[RECORDS PROVIDED — start]
-- ==== Sys2Proof/Laws/Memory.lean ====
section
/-! SUPPORT. What the memory operations do: a byte read after a write, and that each keeps the canonical form. -/

namespace Sys2Proof.Machine

/-! ### Reading a byte -/

theorem Memory.get_nil (a : Nat) : Memory.get [] a = none := rfl

theorem Memory.get_cons (b : Nat) (v : Byte) (t : Memory) (a : Nat) :
    Memory.get ((b, v) :: t) a = if b = a then some v else Memory.get t a := rfl

/-- Cells kept by a test on addresses read as before where the test holds. -/
theorem Memory.get_filter (q : Nat → Bool) (m : Memory) (a : Nat) :
    Memory.get (m.filter (fun c => q c.1)) a = if q a then m.get a else none := by
  induction m with
  | nil => simp [Memory.get]
  | cons c t ih =>
    obtain ⟨b, v⟩ := c
    by_cases hb : q b
    · simp only [List.filter_cons, hb, if_true, Memory.get_cons, ih]
      by_cases hba : b = a
      · subst hba; simp [hb]
      · simp [hba]
    · simp only [List.filter_cons, hb, Memory.get_cons]
      by_cases hba : b = a
      · subst hba; simp [hb, ih]
      · simp [hba, ih]

theorem Memory.get_append (m n : Memory) (a : Nat) : Memory.get (m ++ n) a = (m.get a).or (n.get a) := by
  induction m with
  | nil => simp [Memory.get]
  | cons c t ih =>
    obtain ⟨b, v⟩ := c
    simp only [List.cons_append, Memory.get_cons, ih]
    split <;> simp

theorem Memory.get_cells (bs : List Byte) : ∀ a x, Memory.get (Memory.cells a bs) x =
    if a ≤ x then bs[x - a]? else none := by
  induction bs with
  | nil => intro a x; simp [Memory.cells, Memory.get]
  | cons b bs ih =>
    intro a x
    simp only [Memory.cells, Memory.get_cons, ih]
    by_cases h : a = x
    · subst h; simp
    · by_cases h2 : a ≤ x
      · have h3 : a + 1 ≤ x := by omega
        obtain ⟨d, rfl⟩ : ∃ d, x = a + 1 + d := ⟨x - (a + 1), by omega⟩
        have e1 : a + 1 + d - a = d + 1 := by omega
        simp [h, h2, h3, e1]
      · have h3 : ¬ a + 1 ≤ x := by omega
        simp [h, h2, h3]

/-- A read after a write: the written bytes inside the range, what was there outside it. -/
theorem Memory.get_write (m : Memory) (a : Nat) (bs : List Byte) (x : Nat) :
    (m.write a bs).get x = if a ≤ x ∧ x < a + bs.length then bs[x - a]? else m.get x := by
  have hlo := Memory.get_filter (fun y => decide (y < a)) m x
  have hhi := Memory.get_filter (fun y => decide (a + bs.length ≤ y)) m x
  simp only [Memory.write, Memory.get_append, Memory.get_cells]
  rw [hlo, hhi]
  by_cases h1 : a ≤ x
  · by_cases h2 : x < a + bs.length
    · have e : bs[x - a]? = some (bs[x - a]'(by omega)) := List.getElem?_eq_getElem _
      have h3 : ¬ x < a := by omega
      simp [h1, h2, h3, e]
    · have h3 : ¬ x < a := by omega
      have h4 : a + bs.length ≤ x := by omega
      have e : bs[x - a]? = none := List.getElem?_eq_none (by omega)
      simp [h1, h2, h3, h4, e]
  · have h3 : x < a := by omega
    have h4 : ¬ a + bs.length ≤ x := by omega
    simp [h1, h3, h4]

theorem Memory.get_write_outside (m : Memory) (a : Nat) (bs : List Byte) (x : Nat)
    (h : ¬(a ≤ x ∧ x < a + bs.length)) : (m.write a bs).get x = m.get x := by
  rw [Memory.get_write, if_neg h]

theorem length_pixelRun (k : Nat) (px : Pixel) : (pixelRun k px).length = 4 * k := by
  simp [pixelRun, pixelBytes, Nat.mul_comm]

/-- Byte `j` of a run of equal pixels is a lane of the pixel. -/
theorem getElem?_pixelRun (k : Nat) (px : Pixel) : ∀ j, j < 4 * k → (pixelRun k px)[j]? = some (pixelLane px (j % 4)) := by
  induction k with
  | zero => intro j hj; omega
  | succ k ih =>
    intro j hj
    have e : pixelRun (k + 1) px = px.r :: px.g :: px.b :: px.a :: pixelRun k px := by
      simp [pixelRun, pixelBytes, List.replicate_succ]
    rw [e]
    match j, hj with
    | 0, _ => rfl
    | 1, _ => rfl
    | 2, _ => rfl
    | 3, _ => rfl
    | j + 4, hj =>
      have := ih j (by omega)
      simp only [List.getElem?_cons_succ, this]
      congr 2
      omega

/-- A byte after a run of equal pixels has been written. -/
theorem Memory.get_fillPixels (m : Memory) (p k : Nat) (px : Pixel) (x : Nat) :
    (m.fillPixels p k px).get x =
      if 4 * p ≤ x ∧ x < 4 * (p + k) then some (pixelLane px (x % 4)) else m.get x := by
  unfold Memory.fillPixels
  rw [Memory.get_write, length_pixelRun]
  by_cases h : 4 * p ≤ x ∧ x < 4 * (p + k)
  · have h' : 4 * p ≤ x ∧ x < 4 * p + 4 * k := by omega
    rw [if_pos h, if_pos h', getElem?_pixelRun _ _ _ (by omega)]
    congr 2
    omega
  · have h' : ¬(4 * p ≤ x ∧ x < 4 * p + 4 * k) := by omega
    rw [if_neg h, if_neg h']

/-- A byte after one pixel has been written. -/
theorem Memory.get_writePixel (m : Memory) (p : Nat) (px : Pixel) (x : Nat) :
    (m.writePixel p px).get x = if x / 4 = p then some (pixelLane px (x % 4)) else m.get x := by
  have h := Memory.get_fillPixels m p 1 px x
  have e : m.fillPixels p 1 px = m.writePixel p px := by
    simp [Memory.fillPixels, Memory.writePixel, pixelRun]
  rw [e] at h
  rw [h]
  by_cases hx : x / 4 = p
  · rw [if_pos hx, if_pos (by omega)]
  · rw [if_neg hx, if_neg (by omega)]

/-- A byte after a pixel-wise update. -/
theorem Memory.get_writePixels (m : Memory) (n : Nat) (f : Nat → Option Pixel) (x : Nat) :
    (m.writePixels n f).get x =
      if x / 4 < n then ((f (x / 4)).map (fun px => pixelLane px (x % 4))).or (m.get x) else m.get x := by
  induction n with
  | zero => simp [Memory.writePixels]
  | succ n ih =>
    have e : m.writePixels (n + 1) f = (m.writePixels n f).writeIf n (f n) := by
      simp only [Memory.writePixels, List.range_succ, List.foldl_append, List.foldl_cons, List.foldl_nil]
    rw [e]
    by_cases hx : x / 4 = n
    · have h1 : ¬ x / 4 < n := by omega
      have h2 : x / 4 < n + 1 := by omega
      rw [if_neg h1] at ih
      rw [if_pos h2, hx]
      cases hf : f n with
      | none => simpa [Memory.writeIf] using ih
      | some px => simp [Memory.writeIf, Memory.get_writePixel, hx]
    · have h0 : ((m.writePixels n f).writeIf n (f n)).get x = (m.writePixels n f).get x := by
        cases f n with
        | none => rfl
        | some px => simp [Memory.writeIf, Memory.get_writePixel, hx]
      rw [h0, ih]
      by_cases h1 : x / 4 < n
      · rw [if_pos h1, if_pos (by omega)]
      · rw [if_neg h1, if_neg (by omega)]

/-! ### The canonical form -/

theorem Memory.mem_cells {bs : List Byte} : ∀ {a : Nat} {c : Host.Cell}, c ∈ Memory.cells a bs →
    a ≤ c.1 ∧ c.1 < a + bs.length := by
  induction bs with
  | nil => intro a c h; simp [Memory.cells] at h
  | cons b bs ih =>
    intro a c h
    simp only [Memory.cells, List.mem_cons] at h
    rcases h with rfl | h
    · simp
    · have := ih h
      simp only [List.length_cons]
      omega

theorem Memory.wf_cells (bs : List Byte) : ∀ a, (Memory.cells a bs).wf := by
  induction bs with
  | nil => intro a; exact List.Pairwise.nil
  | cons b bs ih =>
    intro a
    refine List.Pairwise.cons ?_ (ih (a + 1))
    intro c hc
    have := Memory.mem_cells hc
    show a < c.1
    omega

theorem Memory.mem_write {m : Memory} {a : Nat} {bs : List Byte} {c : Host.Cell} (h : c ∈ m.write a bs) :
    c ∈ m ∨ (a ≤ c.1 ∧ c.1 < a + bs.length) := by
  simp only [Memory.write, List.mem_append, List.mem_filter] at h
  rcases h with h | h | h
  · exact .inl h.1
  · exact .inr (Memory.mem_cells h)
  · exact .inl h.1

theorem Memory.wf_write {m : Memory} (h : m.wf) (a : Nat) (bs : List Byte) : (m.write a bs).wf := by
  refine List.pairwise_append.2 ⟨h.filter _, List.pairwise_append.2 ⟨Memory.wf_cells bs a, h.filter _, ?_⟩, ?_⟩
  · intro c hc d hd
    have h1 := Memory.mem_cells hc
    have h2 : a + bs.length ≤ d.1 := by simpa using (List.mem_filter.1 hd).2
    omega
  · intro c hc d hd
    have h1 : c.1 < a := by simpa using (List.mem_filter.1 hc).2
    rcases List.mem_append.1 hd with hd | hd
    · have h2 := Memory.mem_cells hd
      omega
    · have h2 : a + bs.length ≤ d.1 := by simpa using (List.mem_filter.1 hd).2
      omega

theorem Memory.wf_fillPixels {m : Memory} (h : m.wf) (p k : Nat) (px : Pixel) : (m.fillPixels p k px).wf :=
  Memory.wf_write h _ _

theorem Memory.wf_writePixel {m : Memory} (h : m.wf) (p : Nat) (px : Pixel) : (m.writePixel p px).wf :=
  Memory.wf_write h _ _

theorem Memory.mem_fillPixels {m : Memory} {p k : Nat} {px : Pixel} {c : Host.Cell} (h : c ∈ m.fillPixels p k px) :
    c ∈ m ∨ c.1 < 4 * (p + k) := by
  rcases Memory.mem_write h with h | h
  · exact .inl h
  · rw [length_pixelRun] at h
    exact .inr (by omega)

/-- A pixel-wise update keeps every property that writing one pixel below the bound keeps. -/
theorem Memory.writePixels_induction (P : Memory → Prop) (m : Memory) (n : Nat) (f : Nat → Option Pixel) (h0 : P m)
    (hs : ∀ m p px, p < n → P m → P (m.writePixel p px)) : P (m.writePixels n f) := by
  unfold Memory.writePixels
  suffices h : ∀ (l : List Nat), (∀ p ∈ l, p < n) → ∀ m, P m → P (l.foldl (fun m p => m.writeIf p (f p)) m) from h _ (fun p hp => List.mem_range.1 hp) m h0
  intro l
  induction l with
  | nil => intro _ m hm; exact hm
  | cons p l ih =>
    intro hl m hm
    simp only [List.foldl_cons]
    refine ih (fun q hq => hl q (List.mem_cons_of_mem _ hq)) _ ?_
    cases f p with
    | none => exact hm
    | some px => exact hs _ _ _ (hl p List.mem_cons_self) hm

theorem Memory.wf_writePixels {m : Memory} (h : m.wf) (n : Nat) (f : Nat → Option Pixel) : (m.writePixels n f).wf :=
  Memory.writePixels_induction Memory.wf m n f h (fun _ _ _ _ hm => Memory.wf_writePixel hm _ _)

theorem Memory.inside_writePixels {m : Memory} {b n : Nat} {f : Nat → Option Pixel} (hn : 4 * n ≤ b)
    (h : ∀ c ∈ m, c.1 < b) : ∀ c ∈ m.writePixels n f, c.1 < b :=
  Memory.writePixels_induction (fun m => ∀ c ∈ m, c.1 < b) m n f h (by
    intro m p px hp hm c hc
    rcases Memory.mem_write hc with hc | hc
    · exact hm c hc
    · have : (pixelBytes px).length = 4 := rfl
      omega)

end Sys2Proof.Machine
end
[RECORDS PROVIDED — finish]
TASK TO CARRY OUT:
Pull out each line of the records holding the string "that".

SOLVED EXERCISE:
/-! SUPPORT. What the memory operations do: a byte read after a write, and that each keeps the canonical form. -/
/-- A pixel-wise update keeps every property that writing one pixel below the bound keeps. -/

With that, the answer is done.